All plates have a white background, but several vehicle types may have a different background on the Strip which contains the coat of arms, the country name abbreviation and official seal. The strip is on the right hand side for 335x155 mm (US Size) License Plate. and in the middle for 550x110mm (EU Size) License Plate. Each type of license plate also has a symbol, such as a circle or a triangle, at the bottom of the strip. The US Size is the standard in the country. However, the EU Size is available if needed.

| Strip | Meaning |
|---|---|
|  | Emblem of Saudi Arabia |
| السعودية | as-Suʿūdiyya (Saudi in Arabic) |
| KSA | Kingdom of Saudi Arabia |
| ● ▲ ▼ ◀ | Car type symbol |

== Types of plates ==

| Type | 335x155mm Plate (US Size) | 550x110mm Plate (EU Size) | Notes |
|---|---|---|---|
| Private Cars |  |  | The strip on the plates for private cars is coloured white. The symbol at the bottom of the strip is a circle. The Saudi Police uses standard registration plates. |
| Public Transport |  |  | The strip on the plates for public transport and taxis is colored yellow. The symbol at the bottom of the strip is a triangle pointing up. |
| Commercial |  |  | The strip on the plates for trucks and utility vehicles is colored blue. The symbol at the bottom of the strip is a triangle pointing down. |
| Temporary |  |  | The strip on the plates for trucks and utility vehicles is colored silver. The symbol at the bottom of the strip is a triangle pointing left. |
| Diplomatic |  |  | The strip on the plates for diplomatic vehicles is colored green. The Saudi Coat of arms is surrounded by a white rectangle. There is no symbol at the bottom of the strip. |

== Banned combinations ==
Some letter combinations were banned beginning in 2009, either for their Arabic or Latin translation. Examples include " 'S' 'E' 'X' " and " 'A' 'S' 'S' ". Around 90,000 plate combinations already in use were removed from circulation as some car owners had deliberately chosen offensive combinations.

== Former registration plates ==
The current plates were introduced in 2006. The former registration plates prior to 1996 used only 3 numbers and 3 letters with no translation.

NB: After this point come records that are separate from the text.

/-- Whether a field ignores writes in the present state, as its register's section says. `w` is the value written. -/
def State.locked (s : State) (F : Fld) (i : Nat) (w : W) : Bool :=
  match F.reg with
  | .MESH_LINK_CFG => s.fld MESH_LINK_CFG.QUIESCE_BUSY i == 1
  | .JRN_REGION => (F == JRN_REGION.SIZE_LOG2 || F == JRN_REGION.BASE) &&
      !(s.fld SPN_STREAM_STATE.STATE i == 0 || s.fld SPN_STREAM_STATE.STATE i == 3)
  | .FAB_NODE => ((F == FAB_NODE.NODE_ID || F == FAB_NODE.DOMAIN) &&
        (List.range 8).any fun p => s.fld FAB_PORT_STATUS.STATE p == 3 || s.fld FAB_PORT_STATUS.STATE p == 4) ||
      (F == FAB_NODE.FREEZE && s.lc != 2)
  | .FAB_PORT_CTL => (F == FAB_PORT_CTL.ENC || F == FAB_PORT_CTL.KEY_HANDLE) &&
      (s.fld FAB_PORT_STATUS.STATE i == 3 || s.fld FAB_PORT_STATUS.STATE i == 4)
  | .FAB_SQ_PTR => F == FAB_SQ_PTR.TAIL &&
      decide (2 ^ s.fld FAB_SQ_CFG.COUNT_LOG2 i < (field w 15 0 + 65536 - s.fld FAB_SQ_PTR.HEAD i) % 65536)
  | .FAB_RXRING_PTR => F == FAB_RXRING_PTR.CONSUMER &&
      decide ((s.fld FAB_RXRING_PTR.PRODUCER i + 65536 - s.fld FAB_RXRING_PTR.CONSUMER i) % 65536 <
        (field w 15 0 + 65536 - s.fld FAB_RXRING_PTR.CONSUMER i) % 65536)
  | .JRN_REPL_CFG => F == JRN_REPL_CFG.LEDGER &&
      !(s.fld JRN_REPL_STATE.STATE i == 0 || s.fld JRN_REPL_STATE.STATE i == 4 || s.fld JRN_REPL_STATE.STATE i == 5)
  | .JRN_REPL_MEMBERS => s.fld JRN_REPL_STATE.STATE i == 3
  | .JRN_REPL_STATE => field w JRN_REPL_STATE.CMD.hi JRN_REPL_STATE.CMD.lo != 1
  | .JRN_REPL_DEGRADED => w != 0
  | .JRN_RSLOT_CFG => F != JRN_RSLOT_CFG.VALID && s.fld JRN_RSLOT_CFG.VALID i == 1
  | .JRN_RSLOT_DRAIN => decide ((s.fld JRN_RSLOT_APPEND.APPEND i + 2 ^ 64 - s.fld JRN_RSLOT_DRAIN.DRAIN i) % 2 ^ 64 <
      (w.toNat + 2 ^ 64 - s.fld JRN_RSLOT_DRAIN.DRAIN i) % 2 ^ 64)
  | .JRN_RSLOT_REGION | .JRN_RSLOT_TERM | .JRN_RSLOT_HELD | .JRN_RSLOT_APPEND => s.fld JRN_RSLOT_CFG.VALID i == 1
  | .MCT_DECODE => decide (8 ≤ s.bootStep)
  | .PCIE_CTL => ((F == PCIE_CTL.MODE || F == PCIE_CTL.BIFURCATION) && s.fld PCIE_CTL.EN i == 1) ||
      (F == PCIE_CTL.MODE && i != 0)
  | .IOMMU_INVAL => s.fld IOMMU_INVAL.BUSY i == 1
  | .CPH_RING_PTR => F == CPH_RING_PTR.TAIL &&
      decide (2 ^ s.fld CPH_RING_CFG.COUNT_LOG2 i < (field w 15 0 + 65536 - s.fld CPH_RING_PTR.HEAD i) % 65536)
  | .CPH_RING_CFG => F != CPH_RING_CFG.VALID && s.fld CPH_RING_CFG.VALID i == 1
  | .WPC_CFG => s.fld WPC_CFG.LOCK 0 == 1
  | .WPC_OWNER => (decide (1 ≤ i ∧ i ≤ 16) || i == 18 || i == 81 || decide (84 ≤ i ∧ i ≤ 127)) ||
      (F == WPC_OWNER.KIND && decide (192 ≤ i ∧ i ≤ 287)) ||
      (F == WPC_OWNER.KIND && field w 62 61 == 2 && decide (128 ≤ i))
  | .ERC_RING_CFG =>
      (s.fld ERC_RING_CFG.EN 0 == 1 && F != ERC_RING_CFG.EN && F != ERC_RING_CFG.RING_ERR) ||
      (F == ERC_RING_CFG.EN && s.fld ERC_RING_CFG.EN 0 == 0 && field w 63 63 == 1 &&
        !(ERC_RING_CFG.SIZE_LOG2.allows (field w 57 52) || ERC_RING_CFG.SIZE_LOG2.allows (s.fld ERC_RING_CFG.SIZE_LOG2 0)))
  | .DBG_TRACE_CFG => s.fld DBG_TRACE_CFG.EN 0 == 1 && F != DBG_TRACE_CFG.EN
  | .DBG_FREEZE => F == DBG_FREEZE.TRIAL && s.lc != 2
  | .TMR_WDOG => i == 16 && (F == TMR_WDOG.FREEZE ||
      (F == TMR_WDOG.EN && field w 63 63 == 0 && s.fld TMR_WDOG.EN i == 1 && s.lc != 2))
  | .DBG_PATCH_CFG => s.fld DBG_PATCH_CFG.LOCKED i == 1
  | .DBG_PATCH_DATA => s.fld DBG_PATCH_CFG.LOCKED (i / 4) == 1
  | .LDL_PART_CFG => s.fld LDL_PART_CFG.EN i == 1 && F != LDL_PART_CFG.EN && F != LDL_PART_CFG.UEN
  | .LDL_PART_MASK => s.fld LDL_PART_CFG.EN (i / 4) == 1
  | .PAIR_CTL => (F == PAIR_CTL.ROLE || F == PAIR_CTL.PARTNER) && decide (2 ≤ s.fld PAIR_STATUS.STATE i)
  | .RCP_BLOCK_CTL => F == RCP_BLOCK_CTL.PWR_ON && (decide (i ≤ 18) || i == 80 || i == 81 || i == 83)
  | _ => false

/-- The highest event code of the unit of a block counter (R522); the codes of a unit run from 1 without a gap, and 0 counts nothing. -/
def cntEvents (i : Nat) : Nat :=
  if i < 192 then 0x0E else if i < 384 then 8 else if i < 392 then 6 else if i < 400 then 8 else if i < 416 then 5 else 8
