/-- A load that is not of cacheable memory, as the oldest instruction: of a device region (R84), or of DRAM mapped IO or NC (R70). -/
def State.loadUncached (s : State) (c : Nat) (dst : Dst) (va size len : Nat) (ps : List (Nat × Nat × Nat × Bool)) : State :=
  let k := s.core c
  let pa := (ps.headD (0, 0, 0, false)).1
  if ps.any fun p => isDeviceRegion (s.region p.1) p.2.2.1 then
    if va % size ≠ 0 then s.exception c 4 (BitVec.ofNat 64 va) 0
    else if (ps.all fun p => s.widthOk p.1 size) = false then s.exception c 5 (BitVec.ofNat 64 va) 0
    else if s.allCompared c = false then s.closeIval c
    else if k.sb.any (·.kind == .device) then s
    else if s.region pa = .dram then
      let s := (s.agentRead (pa / 64)).coreCount c 0x0B
      let d := s.curLine (pa / 64)
      if d.poison then s.poisonFault c 0 va pa else (s.depRecord c d.tag).devDone c dst va size len (s.curNat pa size)
    else
      match k.devAns with
      | some (v, st) =>
        if st = 0 then (s.devTake c).devDone c dst va size len (v % 2 ^ (8 * size))
        else ((s.devTake c).pairLog c 5 5).exception c 5 (BitVec.ofNat 64 va) 0
      | none => if k.devLoad.isSome then s.serveLoad c pa size else s.devIssue c pa { kind := 0, size := size }
  else
    let segs := segments ps
    let hits := segs.any fun g => (k.sbOverlap g.2.1 g.2.2).isEmpty == false
    if hits then
      match segs with
      | [g] => (match k.loadPart true g.2.1 g.2.2 with
        | some (bs, []) => s.loadDone c dst va size len bs [] [g.2.1 / 64]
        | _ => s)
      | _ => s
    else
      let s := segs.foldl (fun s g => s.agentRead (g.2.1 / 64)) s
      let lines := segs.map fun g => (g.2.1 / 64, s.curLine (g.2.1 / 64))
      match lines.find? (·.2.poison) with
      | some l => s.poisonFault c 0 va (l.1 * 64)
      | none => s.loadDone c dst va size len (ps.flatMap fun p => s.curBytes p.1 p.2.1) lines (lines.map (·.1))

/-- A load of cacheable memory as the oldest instruction (R76, R79, R81): what the load queue holds of it is used, and what it does not is
read now. -/
def State.loadCached (s : State) (c : Nat) (dst : Dst) (va size len : Nat) (ps : List (Nat × Nat × Nat × Bool)) : State :=
  let k := s.core c
  let segs := segments ps
  let near := segs.map fun g => g.2.1 / 64
  let ents := k.loadq.filter fun e => e.at_ == k.icount && e.va == va && e.size == size && !(e.stale && k.group.isSome)
  let old := fun (i : Nat) => ents.findSome? fun e => if e.off ≤ i ∧ i < e.off + e.n then e.bs[i - e.off]? else none
  let todo := segs.filter fun g => (List.range g.2.2).any fun i => (old (g.1 + i)).isNone
  let vs := k.loadNow todo (decide (segs.length ≤ 1))
  if vs.all (·.isSome) then
    let now := vs.flatMap fun v => match v with | some (o, b, _) => (List.range b.length).zip b |>.map (fun e => (o + e.1, e.2)) | none => []
    let fresh := vs.flatMap fun v => match v with | some (_, _, l) => l | none => []
    let bs := (List.range size).map fun i => match old i with
      | some b => b
      | none => ((now.find? fun e => e.1 == i).map (·.2)).getD 0
    match fresh.find? (·.2.poison) with
    | some l => s.poisonFault c 0 va (l.1 * 64)
    | none =>
      ((fresh.foldl (fun s l => s.fillL1 c l.1) s).loadOrder c k.icount near).loadDone c dst va size len bs
        (fresh ++ ents.flatMap (·.lines)) near
  else s.loadMiss c va todo true

/-- LOAD (R81): a load of `size` bytes at x[rs1] + imm is translated, checked (R75) and performed. `acc` is 0, or 4 for HLV and 6 for HLVX.
With `ahead` 0 and `n` 0 it is the oldest instruction and retires; otherwise the `n` bytes at `off` of it (all of them where `n` is 0) are
performed early. -/
def execLoad (c : Nat) (dst : Dst) (rs1 : Nat) (imm : W) (size len acc ahead off n : Nat) (insn : W) (s : State) : Res :=
  let va := ((s.core c).getX rs1 + imm).toNat
  .next <| if sizeOk (dstV dst) size = false ∨ (acc ≠ 0 ∧ acc ≠ 4 ∧ acc ≠ 6) then s
  else if ahead ≠ 0 ∨ n ≠ 0 then s.loadAhead c va size acc ahead off (if n = 0 then size else n)
  else
  s.issue c (some { va := va, size := size, ld := true }) fun s =>
    match s.memIllegal c acc (match dst with | .f _ => true | _ => false) (dstV dst) insn with
    | some s => s
    | none =>
    match s.xlatParts c va size acc with
    | (.miss, s) => s
    | (.dev, s) => s.deviceAbort c
    | (.exn cause va', s) => s.exception c cause (BitVec.ofNat 64 va') 0
    | (.ok ps, s) =>
      if ps.any fun p => isDeviceRegion (s.region p.1) p.2.2.1 || p.2.2.1 == 1 then s.loadUncached c dst va size len ps
      else s.loadCached c dst va size len ps

/-! ### STORE and the store buffer -/

/-- Whether a device store or AMO may retire past the core's dependency entries (R171): 0 yes, 1 it waits, 2 an entry is
LOST. -/
def State.devHold (s : State) (c : Nat) : Nat :=
  if s.fld CG_CFG.DEVHOLD c = 0 then 0
  else if (s.core c).anyLost then 2
  else if (s.undurable c).isEmpty then 0 else 1

/-- The store access fault of R171. -/
def State.lostFault (s : State) (c va : Nat) : State :=
  (s.setFld CG_STATUS.LOST c 1).exception c 7 (BitVec.ofNat 64 va) 0

/-- STORE (R78): a store of `size` bytes retires into the store buffer, one entry for each line segment; `acc` is 1, or 5 for HSV. -/
def execStore (c : Nat) (src : Src) (rs1 : Nat) (imm : W) (size len acc : Nat) (insn : W) (s : State) : Res :=
  let va := ((s.core c).getX rs1 + imm).toNat
  .next <| if sizeOk (srcV src) size = false ∨ (acc ≠ 1 ∧ acc ≠ 5) then s else
  s.issue c (some { va := va, size := size, st := true }) fun s =>
    match s.memIllegal c acc (match src with | .f _ => true | _ => false) (srcV src) insn with
    | some s => s
    | none =>
    match s.xlatParts c va size acc with
    | (.miss, s) => s
    | (.dev, s) => s.deviceAbort c
    | (.exn cause va', s) => s.exception c cause (BitVec.ofNat 64 va') 0
    | (.ok ps, s) =>
      let k := s.core c
      let v := k.srcVal src % 2 ^ (8 * size)
      let dev := ps.any fun p => isDeviceRegion (s.region p.1) p.2.2.1
      let nc := ps.any fun p => p.2.2.1 == 1 && s.region p.1 == .dram
      let segs := (ps.flatMap fun p => (splitAt2 64 p.1 p.2.1).map fun q => (q.1, q.2, p.2.2.2))
      let offs := segs.foldl (fun (a : List Nat × Nat) g => (a.1 ++ [a.2], a.2 + g.2.1)) ([], 0)
      if dev && va % size != 0 then s.exception c 6 (BitVec.ofNat 64 va) 0
      else if dev && !(ps.all fun p => s.widthOk p.1 size) then s.exception c 7 (BitVec.ofNat 64 va) 0
      else if dev && s.devHold c == 2 then s.lostFault c va
      else if dev && s.devHold c == 1 then s
      else if dev && !s.allCompared c then s.closeIval c
      else if 96 < k.sb.length + segs.length then s
      else if segs.any fun g => k.writesFull (g.1 / 64) then (s.abortGroup c 0x03 0 0).trace c 0x08 0x03 0
      else
        let ival := if dev then none else s.ivalOf c
        let kind : SbKind := if dev then .device else if nc then .nc else .normal
        let es := (segs.zip offs.1).map fun g =>
          ({ pa := g.1.1, size := g.1.2.1, data := BitVec.ofNat 256 ((v >>> (8 * g.2)) % 2 ^ (8 * g.1.2.1)), kind := kind,
             ewa := g.1.2.2 && s.region g.1.1 != .dram, secure := k.secure, part := k.part,
             seg := if dev then k.seg + 1 else k.seg, ival := ival, grp := k.group.isSome } : SbEnt)
        let s0 := s.storeOrder c (segs.map fun g => g.1 / 64)
        let s1 := s0.onCore c fun k => { k with sb := k.sb ++ es, seg := if dev then k.seg + 2 else k.seg }
        let s2 := s1.pairStores c (es.map fun e =>
          { pa := e.pa - e.pa % 64, mask := (2 ^ e.size - 1) * 2 ^ (e.pa % 64), data := e.data,
            nc := e.kind == .nc })
        let s3 := s2.ownReqs c
        let s4 := s3.retire c len [] (some { va := va, size := size, st := true, stVal := some v })
        if dev then s4.rebase c else s4

/-- Whether the entry at an index of the store buffer may leave it now (R78, R85, R154, R209): it is released from its
interval; no older entry lies before an ordering point that precedes it or overlaps it; a device store is the oldest. -/
def Core.sbMayLeave (k : Core) (n : Nat) (e : SbEnt) : Bool :=
  let older := k.sb.take n
  e.ival.isNone && !e.sent &&
  (match e.kind with
   | .device => n == 0
   | _ => older.all fun o => o.seg == e.seg && o.kind != .device &&
       !(decide (o.pa < e.pa + (if e.kind = .cboZero then 64 else e.size) ∧
                 e.pa < o.pa + (if o.kind = .cboZero then 64 else o.size))))

/-- STORE_BUFFER_WRITE (R78): the entry at index `n` leaves the store buffer: into L1D where its line is held in E or M,
into the write-set buffer inside a group, to the line's home when it is mapped NC, and as a device write, which stays
until it is acknowledged. -/
def execStoreBufferWrite (c n : Nat) (s : State) : Res :=
  let k := s.core c
  .next <| match k.sb[n]? with
  | none => s
  | some e =>
    if k.sbMayLeave n e = false then s
    else
      let line := e.pa / 64
      let drop := fun (s : State) => s.onCore c fun k => { k with sb := k.sb.eraseIdx n }
      match e.kind with
      | .normal =>
        if k.owns line then (drop s).ownedWrite c e.pa e.size e.data.toNat e.grp else s.ownReqs c
      | .cboZero =>
        if k.owns line then (drop s).ownedWrite c (line * 64) 64 0 e.grp else s.ownReqs c
      | .nc => (drop s).agentWriteBytes e.pa (leBytes e.size e.data.toNat) e.secure
      | .device =>
        if s.region e.pa = .dram then
          ((drop s).agentWriteBytes e.pa (leBytes e.size e.data.toNat) e.secure).coreCount c 0x0B
        else if 64 ≤ k.reqs.length + s.devOut c then s
        else
          match s.takeTxn (tileNode (coreTile c)) (.devStore c e.ewa) e.pa true with
          | none => s
          | some (t, s0) =>
            let io : Io := { kind := 1, size := e.size, data := e.data.toNat, ewa := e.ewa, secure := e.secure, part := e.part }
            let s1 := s0.setIo (tileNode (coreTile c)) t io
            ((s1.onCore c fun k => { k with sb := k.sb.set n { e with sent := true, txn := t } }).coreCount c
              0x0B).coreCount c 0x06

/-- DEVICE_STORE_ACK (R85): with `target` false the mesh has accepted the device store at the head, which EWA lets leave;
with `target` true the response that the target gave the store of a tag index arrives, with its status. A failed store that EWA did not
acknowledge is an imprecise store access fault (R87, R88); one that it did leaves only the stop's error event. -/
def execDeviceStoreAck (c : Nat) (target : Bool) (tag status : Nat) (s : State) : Res :=
  let k := s.core c
  let node := tileNode (coreTile c)
  .next <|
  if target = false then
    match k.sb with
    | e :: rest => if e.kind = .device ∧ e.sent ∧ e.ewa then s.setCore c { k with sb := rest } else s
    | [] => s
  else
    let t := tget {} s.txns (node * 1024 + tag)
    match t.use with
    | some (.devStore c' early) =>
      if c' ≠ c ∨ (t.io.ans.map fun a => a.2) ≠ some status then s
      else
        let s1 := s.freeTxn node tag
        let s2 := s1.onCore c fun k => { k with sb := k.sb.filter fun e => !(e.sent && e.txn == tag) }
        if early then s2.earlyFail node (coreSlot c) t.pa status
        else if status = 0 then s2 else s2.reportStore c t.pa status
    | _ => s

/-! ### Atomics and reservations -/

/-- An AMO, LR or SC that carries aq holds every younger access until it is performed (R83): no load ahead of it stays in the load queue. -/
def Core.acquire (k : Core) (aq : Bool) : Core := if aq then { k with loadq := [] } else k

/-- Whether the write of an atomic waits for the store buffer: with rl until it has drained (R83), otherwise while an entry lies before an
ordering point (R78). -/
def Core.atomicWaits (k : Core) (rl : Bool) : Bool := if rl then !k.drained else k.sb.any fun e => e.seg != k.seg

/-- AMO (R83): an atomic of 4 or 8 bytes at x[rs1] performs on its line, at its home (NC), or at its device. -/
def execAmo (c : Nat) (op : AmoOp) (rd rs1 rs2 size : Nat) (aq rl : Bool) (len : Nat) (s : State) : Res :=
  let va := ((s.core c).getX rs1).toNat
  .next <| if size ≠ 4 ∧ size ≠ 8 then s else
  s.issue c (some { va := va, size := size, ld := true, st := true }) fun s =>
    if va % size ≠ 0 then s.exception c 6 (BitVec.ofNat 64 va) 0
    else match s.xlatAs c va size 1 amoAllowed with
    | (.miss, s) => s
    | (.dev, s) => s.deviceAbort c
    | (.exn cause, s) => s.exception c cause (BitVec.ofNat 64 va) 0
    | (.ok pa pbmt _, s) =>
      let k := s.core c
      let r := s.region pa
      let src := (k.getX rs2).toNat
      let line := pa / 64
      let off := pa % 64
      let done := fun (s : State) (old : Nat) =>
        let v := amoResult op size old src
        let s := s.pairLog c 4 (BitVec.ofNat 64 old)
        let s := s.pairStores c [{ pa := line * 64, mask := (2 ^ size - 1) * 2 ^ off, data := BitVec.ofNat 256 v }]
        let a : MemAcc := { va := va, size := size, ld := true, st := true, ldVal := some old, stVal := some v }
        let s := (s.storeOrder c [line]).onCore c fun k =>
          { k.acquire aq with seg := if rl then k.seg + 1 else k.seg }
        ((s.onCore c fun k => k.setX rd (extend true size old)).retire c len [extend true size old] (some a)).rebase c
      if s.allCompared c = false then s.closeIval c
      else if k.atomicWaits rl then s
      else if r = .aperture then
        if s.devHold c = 2 then s.lostFault c va
        else if s.devHold c = 1 then s
        else match k.devAns with
          | some (old, st) =>
            let s := s.devTake c
            if st = 0 then done s (old % 2 ^ (8 * size)) else (s.pairLog c 5 7).exception c 7 (BitVec.ofNat 64 va) 0
          | none =>
            if k.devLoad.isSome ∨ k.sb.any (·.kind == .device) then s
            else (s.devIssue c pa { kind := 2, size := size, data := src, funct := amoFunct5 op }).onCore c fun k => { k with amoReq := some (op, size, pa, src) }
      else if (k.sbOverlap pa size).isEmpty = false then s
      else if pbmt = 1 then
        match k.devAns with
        | some (old, st) =>
          let s := s.onCore c fun k => { k with devAns := none, amoReq := none }
          if st = 0 then done s (old % 2 ^ (8 * size)) else (s.pairLog c 5 7).exception c 7 (BitVec.ofNat 64 va) 0
        | none =>
          match s.errFault c line 1 va with
          | some s => s
          | none => (s.sendReq c line .amoHome none).onCore c fun k => { k with amoReq := some (op, size, pa, src) }
      else if k.owns line = false then s.ownOrFault c line 1 va
      else if k.writesFull line then (s.abortGroup c 0x03 0 0).trace c 0x08 0x03 0
      else
        match k.lineView line with
        | none => s
        | some d =>
          if d.poison then s.poisonFault c 1 va pa
          else
            let s1 := (s.depRecord c d.tag).joinReads c line
            if s.groupLost s1 c then s1
            else
              let old := lineGet d.data off size
              done (s1.ownedWrite c pa size (amoResult op size old src) k.group.isSome) old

Even older license plates had a 7-number combination assigned to them, appearing in Arabic (International) and Hindi (East Arab) numerals. Above them was written Al-Saudia, in Arabic only. Numbers were sometimes padded by zeroes.
Plates for trucks, public transport or diplomatic vehicles had a blue, yellow, or green background, respectively. The colors have been preserved in the current system, except that in the older system the entire plate had such a background.